If you are a smart librarian, you build a smaller library with books you actually need, so you don’t have to search through a bunch of data you’ll never use. That’s what you do when you optimize a database – get rid of the trash, so the useful information is easier to get at.

There are several WordPress plug-ins that can assist with this, in particular they remove files marked as revisions. Search the WordPress Plugin Directory for “database optimization” for several suggestions. I’ve used WP Database Optimizer and WP-Optimize to reduce databases to 50% of the original size.
Use .htaccess or php.ini instead of a plug-in solution:

These two files are used to configure the performance of the Apache Web Server and the PHP engine. Messing around here is advanced stuff – but if you can make changes here, they will be faster and lighter than doing the same with a plug-in.

In my case, a plug-in was handling 404 redirects – the result of trying to access a missing webpage. I removed the plug-in, and added lines to .htaccess that prevented WordPress from trying to handle the pages I knew were going to be missing. Not a huge improvement, but still significant.

Use Firebug, Google Pagespeed or YSlow.
These are tools that are installed in your browser that will give you advanced information about the stream of information coming from your website. It will tell you if Javascripts are broken, image files are bloated, adservers are sluggish and resources are being wasted. The more you learn about these tools, the more useful they are – but this is definitely in the advanced territory – especially when you start installing tools like FirePHP, which can be used to optimize the php being used by your version of WordPress.

Build your own CDN:
CDN (Content Delivery Network) was mentioned in section two of this discussion, and there are plug-ins that make some aspects easier. However, the adept webmaster will find ways to implement this for resources particular to their website.
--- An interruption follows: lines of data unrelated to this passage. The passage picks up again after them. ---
-- ==== Sys2Proof/Tests/Slice0.lean ====
section
/-! SUPPORT. Tests: the WellFormed smoke test, words written out from the spec's encodings, one-step vectors of 95_test_vectors.md, and for every obligation with hypotheses a concrete witness that meets them. -/

namespace Sys2Proof.Tests

open Sys2Proof Sys2Proof.Machine

/-! ### WellFormed refuses an ill-formed term for each check (30_encoding.md R79) -/

theorem test_index_too_wide_for_begin : (Instr.tblBegin 1024 2).wellFormed = false := by decide
theorem test_length_too_wide_for_begin : (Instr.tblBegin 1 1024).wellFormed = false := by decide
theorem test_index_too_wide_for_sym : (Instr.sym 1024).wellFormed = false := by decide
theorem test_index_1023_fits : indexFits 1023 = true ∧ indexFits 1024 = false := by decide
theorem test_length_1023_fits : lengthFits 1023 = true ∧ lengthFits 1024 = false := by decide
theorem test_widest_operands_fit : (Instr.tblBegin 1023 1023).wellFormed = true ∧ (Instr.sym 1023).wellFormed = true := by
  decide

/-! ### Words written bit by bit from the formats of 30_encoding.md R71 and the opcodes of R72 -/

/-- Format N: opcode 0001, 28 reserved bits. -/
theorem test_decode_tblClr : decode 0b0001_0000000000000000000000000000#32 = .command .tblClr := by decide

/-- Format B: opcode 0010, 2 reserved bits, `len` = 2, 6 reserved bits, `idx` = 1. -/
theorem test_decode_tblBegin : decode 0b0010_00_0000000010_000000_0000000001#32 = .command (.tblBegin 1 2) := by decide

/-- Format B, every operand bit set. -/
theorem test_decode_tblBegin_widest : decode 0b0010_00_1111111111_000000_1111111111#32 = .command (.tblBegin 1023 1023) := by
  decide

/-- Format D: opcode 0011, 12 reserved bits, `data`. -/
theorem test_decode_tblData : decode 0b0011_000000000000_1010101111001101#32 = .command (.tblData 0xABCD#16) := by decide

/-- Format S: opcode 1000, 18 reserved bits, `idx` = 1000 (P3's `800003E8`). -/
theorem test_decode_sym : decode 0b1000_000000000000000000_1111101000#32 = .command (.sym 1000) := by decide

/-- Format N: opcode 1001, 28 reserved bits. -/
theorem test_decode_endStream : decode 0b1001_0000000000000000000000000000#32 = .command .endStream := by decide

/-- T18, T19, T20, S13, E12: a reserved bit of each format. -/
theorem test_reserved_bits_rejected :
    decode 0x10000001#32 = .reservedBits ∧ decode 0x24010000#32 = .reservedBits ∧ decode 0x20000400#32 = .reservedBits ∧
    decode 0x30010000#32 = .reservedBits ∧ decode 0x80000400#32 = .reservedBits ∧ decode 0x90000001#32 = .reservedBits := by
  decide

/-- E11, E13, E14: illegal opcodes, whatever the other bits. -/
theorem test_illegal_opcodes_rejected :
    decode 0x00000000#32 = .illegalOpcode ∧ decode 0x40000000#32 = .illegalOpcode ∧
    decode 0xF0000000#32 = .illegalOpcode ∧ decode 0xA0000001#32 = .illegalOpcode := by decide

/-- R79's words (and R80's example `CODE 1, "10"`). -/
theorem test_encode_words :
    [Instr.tblClr, .tblBegin 1000 20, .tblData 0xCFFF#16, .sym 1000, .endStream].map encode =
      [0x10000000#32, 0x201403E8#32, 0x3000CFFF#32, 0x800003E8#32, 0x90000000#32] := by decide

/-- P1's second line, and a stream line with a comment. -/
theorem test_assemble_code_line :
    assembleLine ['C', 'O', 'D', 'E', ' ', '1', ',', ' ', '"', '1', '0', '"'] = some [0x20020001#32, 0x30008000#32] := by
  decide
theorem test_assemble_stream_line :
    assembleLine ['S', 'T', 'R', 'E', 'A', 'M', ' ', '2', ',', ' ', '0', 'x', '1', ' ', ';', ' ', 'x'] =
      some [0x80000002#32, 0x80000001#32, 0x90000000#32] := by decide
theorem test_assemble_refuses_wide_index : assembleLine ['S', 'Y', 'M', ' ', '1', '0', '2', '4'] = none := by decide

/-! ### States of the tests -/

/-- A valid entry whose code is the string `c`. -/
def entryOf (c : List Bool) : Entry where
  valid := true
  len := BitVec.ofNat 10 c.length
  bits := c.foldr (fun b n => (n <<< 1) ||| (BitVec.ofBool b).setWidth 1023) 0

/-- The reset block with these table entries. -/
def withTable (t : CodeTable) : State := { State.reset with table := t }

/-- The reset block of the small parameters of T15 to T17 and S12: `N = 16`, `L_MAX = 8`. -/
def small : State := { State.reset with params := { capacity := 16, maxLen := 8, flushPartial := false } }

/-- Mid-stream and mid-load: "110" held, one data byte and one control byte emitted, the first of them received;
entry 1 is "10", entry 2 (length 20) has its first sixteen bits. -/
def busy : State where
  acc := 0xC0
  bitpos := 3
  table := [(1, { valid := true, len := 2, bits := 1 }), (2, { valid := false, len := 20, bits := 0xFFFF }),
    (3, { valid := true, len := 0, bits := 0 })]
  ldActive := true
  ldIdx := 2
  ldCur := 16
  err := false
  cause := 0
  out := [{ data := 0xB3, last := false }, { data := 0x03, last := true }]
  sent := 1
  current := some 0x80000001#32
  port := []
  params := Params.hardware

/-- `busy` between streams: nothing held, END the last command. -/
def fresh : State := { busy with acc := 0x00, bitpos := 0, current := some 0x90000000#32 }

/-- `busy` in the error state. -/
def failed : State := busy.raise .undefinedCode

/-- The state of an outcome, the fallback where there is none. -/
def stateOf (o : Outcome) : State :=
  match o with
  | .next t => t
  | .fault _ => State.reset
  | .refused _ => State.reset

/-- The draw a reset makes of the unspecified state in these tests. -/
def draw : ResetDraw := { ldIdx := 7, ldCur := 1000, stale := [{ index := 2, len := 5, bits := 9 }] }

/-! ### One step a command, from the vectors of 95_test_vectors.md -/

/-- T12's second step: the entry is invalid. -/
theorem test_tblClr_invalidates :
    ((stateOf (exec .tblClr (withTable [(0, entryOf [true])]))).entry 0).valid = false := by decide
/-- R101: a load in progress ends. -/
theorem test_tblClr_ends_load : (stateOf (exec .tblClr busy)).ldActive = false := by decide

/-- T1. -/
theorem test_tblBegin_starts_load :
    let t := stateOf (exec (.tblBegin 1 2) State.reset)
    (t.entry 1).valid = false ∧ (t.entry 1).len = 2 ∧ t.ldActive = true ∧ t.ldIdx = 1 ∧ t.ldCur = 0 := by decide
/-- T17: the index is checked before the length. -/
theorem test_tblBegin_index_first :
    let t := stateOf (exec (.tblBegin 16 9) small)
    t.err = true ∧ t.cause = 3 := by decide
The concept behind CDN is rather than serve a static resource, such as a CSS file, from your website, direct the browser to download it from somewhere else. It can be done asynchronously and doesn’t consume your bandwidth. It’s simple to do, assuming you can control the URL written into the html being served.

The best way to do this is to examine your theme files. Any URL’s that point to an unchanging CSS, Javascript, image or animation are good candidates for CDN.

There are services that can be used for this. Images can be served from Picasa or Flickr. Other files can be served from dropbox, box.net or Microsoft Skydrive. Simply upload the image or file to one of these locations, obtain the public access URL, then substitute that into your HTML. Be careful that you don’t copy a URL that is somehow password protected – that will quickly bring things to a crashing halt.

This is the end of the third segment on WordPress optimization. There are some fairly advanced concepts – but with research and diligence, they will make sense, and make your WordPress site a leaner, meaner publishing machine.